- **Saved data entries**:
-- ==== Sys2Proof/Machine/CrossLane.lean ====
section
/-! DEFINITION. The cross-lane instructions (07_float_and_crosslane R163–R170): arrival, groups and their results. -/

namespace Sys2Proof.Machine

/-! ## Rows (R23) -/

/-- The row and the lane of a hart; the supervisor group is row 0. -/
def rowLane : Hart → Nat × Nat
  | .user _ t => (1 + t / 64, t % 64)
  | .sup _ l => (0, l)
  | .mgmt => (0, 0)

/-- The hart of a core on a lane of a row. -/
def hartAt (c row lane : Nat) : Hart := if row = 0 then .sup c lane else .user c (64 * (row - 1) + lane)

/-- Does a lane of a row hold a thread? -/
def Core.laneHeld (k : Core) (row lane : Nat) : Bool := row = 0 || k.hasThread (64 * (row - 1) + lane)

/-- The lanes of a mask, ascending. -/
def maskLanes (m : BitVec 64) : List Nat := allLanes.filter (fun l => m.getLsbD l)

/-- Has the thread on a lane exited? -/
def Core.laneExited (k : Core) (c row lane : Nat) : Bool :=
  k.laneHeld row lane && (k.thread (hartAt c row lane).key).run == .exited

/-! ## Results of a member (R169, R170) -/

/-- A result: a 32-bit or a pair value, its poison and its flags. -/
structure XOut where
  val : Pair
  wide : Bool
  poison : Bool
  flags : FlagSet := 0
  deriving DecidableEq, Repr

def sumLanes (ls : List Nat) : Pair := ls.foldl (fun v l => v ||| BitVec.ofNat 64 (2 ^ l)) 0

/-- The first value of a floating-point chain, read under R89 and R91. -/
def firstFloat (ftz : Bool) (v : Word) : Nat × FlagSet :=
  let x := fF32.read ftz v.toNat
  if x.isNaN then (fF32.nanCode, ivIf x.sNaN) else (fF32.flushCode ftz v.toNat, 0)

/-- One step of a chain. -/
def chainOp (opc : Opc) (u : Bool) (fmode : BitVec 3) (a b : Word) : Word × FlagSet :=
  let ftz := ftzOf fmode
  let fl (r : Nat × FlagSet) : Word × FlagSet := (BitVec.ofNat 32 r.1, r.2)
  match opc with
  | .add => (a + b, 0)
  | .min => (if readEl u 32 b.toNat < readEl u 32 a.toNat then b else a, 0)
  | .max => (if readEl u 32 a.toNat < readEl u 32 b.toNat then b else a, 0)
  | .and => (a &&& b, 0)
  | .or => (a ||| b, 0)
  | .xor => (a ^^^ b, 0)
  | .exch => (b, 0)
  | .fadd => fl (faddEl fF32 (dirOf (fmode.toNat % 4)) ftz a.toNat b.toNat)
  | .fmin => fl (fF32.minMax ftz false false a.toNat b.toNat)
  | .fmax => fl (fF32.minMax ftz true false a.toNat b.toNat)

/-- The identity of an empty exclusive chain (R170). -/
def chainId (opc : Opc) (u : Bool) : Word :=
  match opc with
  | .add | .or | .xor | .exch => 0
  | .and => 0xFFFFFFFF
  | .min => if u then 0xFFFFFFFF else 0x7FFFFFFF
  | .max => if u then 0 else 0x80000000
  | .fadd => 0x80000000
  | .fmin => 0x7F800000
  | .fmax => 0xFF800000

def isFloatOpc : Opc → Bool
  | .fadd | .fmin | .fmax => true
  | _ => false

/-- The chain over a list of values (R170). -/
def chain (opc : Opc) (u : Bool) (fmode : BitVec 3) : List Word → Word × FlagSet
  | [] => (chainId opc u, 0)
  | v :: vs =>
    let first : Word × FlagSet :=
      if isFloatOpc opc then let r := firstFloat (ftzOf fmode) v; (BitVec.ofNat 32 r.1, r.2) else (v, 0)
    vs.foldl (fun s v => let r := chainOp opc u fmode s.1 v; (r.1, s.2 ||| r.2)) first

/-- The members whose lanes a predicate picks, in ascending lane order. -/
def chainOver (ms : List XMember) (opc : Opc) (u : Bool) (fmode : BitVec 3) (p : Nat → Bool) : XOut :=
  let xs := ms.filter (fun m => p m.lane)
  let r := chain opc u fmode (xs.map (fun m => m.x.lo))
  ⟨r.1.setWidth 64, false, xs.any (·.xp), r.2⟩

/-- The selector of SHFL: a lane, or none below lane 0. -/
def shflFrom (mode : ShflMode) (lane y : Nat) : Option Nat :=
  match mode with
  | .idx => some y
  | .up => if y ≤ lane then some (lane - y) else none
  | .down => some (lane + y)
  | .bxor => some (lane ^^^ y)

/-- The result of one member over the group `ms`, in ascending lane order. A value of the other width is read as R35
reads a latch (log 16); the b of an operation that has none is a free value (log 16). -/
def xResult (ms : List XMember) (me : XMember) (s : State) : XOut × State :=
  let at_ (l : Nat) : Option XMember := ms.find? (fun m => m.lane == l)
  let anyP := ms.any (·.xp)
  let preds := (ms.filter (fun m => m.x.lo ≠ 0)).map (·.lane)
  match me.op with
  | .shfl mode =>
    match (shflFrom mode me.lane (me.y.getD 0).toNat).bind at_ with
    | some m => (⟨m.x.lo.setWidth 64, false, m.xp || me.yp, 0⟩, s)
    | none => (⟨me.x.lo.setWidth 64, false, me.xp || me.yp, 0⟩, s)
  | .bcst =>
    match ms with
    | [] => (⟨me.x, true, me.xp, 0⟩, s)
    | g0 :: _ =>
      let (y, s) : Nat × State := match g0.y with
        | some y => (y.toNat, s)
        | none => let (v, s) := s.freePair; (v.lo.toNat, s)
      match at_ y with
      | some m => (⟨m.x, true, m.xp || g0.yp, 0⟩, s)
      | none => (⟨me.x, true, me.xp || g0.yp, 0⟩, s)
  | .vote .any => (⟨if preds.isEmpty then 0 else 1, false, anyP, 0⟩, s)
  | .vote .all => (⟨if preds.length = ms.length then 1 else 0, false, anyP, 0⟩, s)
  | .vote .ballot => (⟨sumLanes preds, true, anyP, 0⟩, s)
  | .match_ => (⟨sumLanes ((ms.filter (fun m => m.x.lo == me.x.lo)).map (·.lane)), true, anyP, 0⟩, s)
  | .elect => (⟨if preds.head? = some me.lane then 1 else 0, false, anyP, 0⟩, s)
  | .lred opc u => (chainOver ms opc u me.fmode (fun _ => true), s)
  | .lscan opc u excl => (chainOver ms opc u me.fmode (fun l => if excl then l < me.lane else l ≤ me.lane), s)

/-- A member takes its result: pushed into the empty window (R166). -/
def Thread.takeX (th : Thread) (d : Dest) (r : XOut) : Thread :=
  let th := (th.clearWindow).raise r.flags
  if r.wide then th.putPair d r.val r.poison else th.put32 d r.val.lo r.poison

/-! ## Arrival (R164, R165) -/

/-- Put a member into its place in ascending lane order. -/
def insertMember (m : XMember) : List XMember → List XMember
  | [] => [m]
  | x :: xs => if m.lane < x.lane then m :: x :: xs else x :: insertMember m xs

/-- Join the oldest open group of the row that names the lane, or open one. -/
def joinGroup (row : Nat) (mask : BitVec 64) (m : XMember) : List XGroup → List XGroup
  | [] => [⟨row, mask, [m]⟩]
  | g :: gs =>
    if g.row = row && g.mask.getLsbD m.lane then { g with members := insertMember m g.members } :: gs
    else g :: joinGroup row mask m gs

def XGroup.complete (g : XGroup) : Bool := (maskLanes g.mask).all (fun l => g.members.any (fun m => m.lane == l))

/-- The other members of a completed group take their results and become Ready; then the arriving one. -/
def finishGroup (c : Nat) (g : XGroup) (self : XMember) (s : State) : State :=
  let s := (g.members.filter (fun m => m.lane ≠ self.lane)).foldl (fun s m =>
    let (r, s) := xResult g.members m s
    s.wake (hartAt c g.row m.lane) (·.takeX m.dst r)) s
  let (r, s) := xResult g.members self s
  s.modThread (hartAt c g.row self.lane) (·.takeX self.dst r)

/-- A thread that passes the checks arrives. It parks, or, as the last of its group, completes it. -/
def arriveGroup (c row : Nat) (mask : BitVec 64) (m : XMember) (s : State) : Res :=
  let gs := joinGroup row mask m (s.core c).groups
  match gs.find? (fun g => g.row == row && g.members.any (fun x => x.lane == m.lane)) with
  | some g =>
    if g.complete then
      .ok (finishGroup c g m (s.modCore c (fun k => { k with groups := gs.filter (fun x => x ≠ g) })))
    else .park (s.modCore c (fun k => { k with groups := gs })) .xlane
  | none => .park (s.modCore c (fun k => { k with groups := gs })) .xlane

/-- The traps of R164, lowest code first. -/
def maskTraps (k : Core) (c row lane : Nat) (mask : BitVec 64) (poisoned : Bool) : List (Bool × Cause × Pair) :=
  let exited := (maskLanes mask).filter (k.laneExited c row)
  [(poisoned, .poisonUse, 2), (!exited.isEmpty, .xlaneExited, BitVec.ofNat 64 (exited.headD 0)),
   (!mask.getLsbD lane || !(maskLanes mask).all (k.laneHeld row), .xlaneMask, mask)]

/-- A cross-lane instruction of one hart: `aw` and `dw` are the widths of a and d, `hasB` whether it has a b. -/
def laneX (f : Fields) (op : XOp) (aw dw : OpW) (hasB : Bool) (h : Hart) (s : State) : Res :=
  let us : List OpUse := [(f.a, aw)] ++ (if hasB then [(f.b, .w32)] else []) ++ [(f.c, .pair)] ++ f.dst dw
  guardOps s h us <|
    match h.core? with
    | none => .ok s
    | some c =>
      let (row, lane) := rowLane h
      let mask := s.opPair h f.c
      let x : Pair := if aw = .pair then s.opPair h f.a else (s.op32 h f.a).setWidth 64
      let m : XMember := {
        lane, op, x, xp := s.opPoison h f.a aw,
        y := if hasB then some (s.op32 h f.b) else none, yp := hasB && s.opPoison h f.b .w32,
        fmode := s.fmode h, dst := f.dest }
      firstTrap (maskTraps (s.core c) c row lane mask (s.opPoison h f.c .pair)) (arriveGroup c row mask m s)

/-! ## Dissolving (R167) -/

/-- A thread has exited: every open group that waits for its lane dissolves, and its members trap. -/
def State.dissolveFor (s : State) (c row lane : Nat) : State :=
  let broken := (s.core c).groups.filter (fun g => g.row == row && g.mask.getLsbD lane && !g.members.any (fun m => m.lane == lane))
  let s := s.modCore c (fun k => { k with groups := k.groups.filter (fun g => !broken.contains g) })
  broken.foldl (fun s g =>
    let low := ((maskLanes g.mask).filter ((s.core c).laneExited c row)).headD lane
    g.members.foldl (fun s m =>
      let h := hartAt c row m.lane
      s.takeTrap h .xlaneExited (BitVec.ofNat 64 low) (s.thread h).pc) s) s

/-! ## The instructions -/

def execShfl (f : DF) (m : ShflMode) (s : State) : Host.Outcome State Fault Refusal :=
  issue 0 .compute (.shfl f m) (laneX f.fields (.shfl m) .w32 .w32 true) s
def execBcst (f : DF) (s : State) : Host.Outcome State Fault Refusal :=
  issue 0 .compute (.bcst f) (laneX f.fields .bcst .pair .pair true) s
def execVote (f : DF) (m : VoteMode) (s : State) : Host.Outcome State Fault Refusal :=
  issue 0 .compute (.vote f m) (laneX f.fields (.vote m) .w32 (if m = .ballot then .pair else .w32) false) s
def execLred (f : DF) (m : RedMod) (s : State) : Host.Outcome State Fault Refusal :=
  issue 0 .compute (.lred f m) (laneX f.fields (.lred m.opc m.u) .w32 .w32 false) s
def execLscan (f : DF) (m : RedMod) (s : State) : Host.Outcome State Fault Refusal :=
  issue 0 .compute (.lscan f m) (laneX f.fields (.lscan m.opc m.u m.excl) .w32 .w32 false) s
def execMatch (f : DF) (s : State) : Host.Outcome State Fault Refusal :=
  issue 0 .compute (.match f) (laneX f.fields .match_ .w32 .pair false) s
def execElect (f : DF) (s : State) : Host.Outcome State Fault Refusal :=
  issue 0 .compute (.elect f) (laneX f.fields .elect .w32 .w32 false) s

end Sys2Proof.Machine
end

- **YOUR GOAL**:
Looking at the records above, return exactly the lines from the line with "let r := chain opc" to the line with "match me.op with", both ends included.

- **SOLUTION BELOW**:
  let r := chain opc u fmode (xs.map (fun m => m.x.lo))
  ⟨r.1.setWidth 64, false, xs.any (·.xp), r.2⟩

/-- The selector of SHFL: a lane, or none below lane 0. -/
def shflFrom (mode : ShflMode) (lane y : Nat) : Option Nat :=
  match mode with
  | .idx => some y
  | .up => if y ≤ lane then some (lane - y) else none
  | .down => some (lane + y)
  | .bxor => some (lane ^^^ y)

/-- The result of one member over the group `ms`, in ascending lane order. A value of the other width is read as R35
reads a latch (log 16); the b of an operation that has none is a free value (log 16). -/
def xResult (ms : List XMember) (me : XMember) (s : State) : XOut × State :=
  let at_ (l : Nat) : Option XMember := ms.find? (fun m => m.lane == l)
  let anyP := ms.any (·.xp)
  let preds := (ms.filter (fun m => m.x.lo ≠ 0)).map (·.lane)
  match me.op with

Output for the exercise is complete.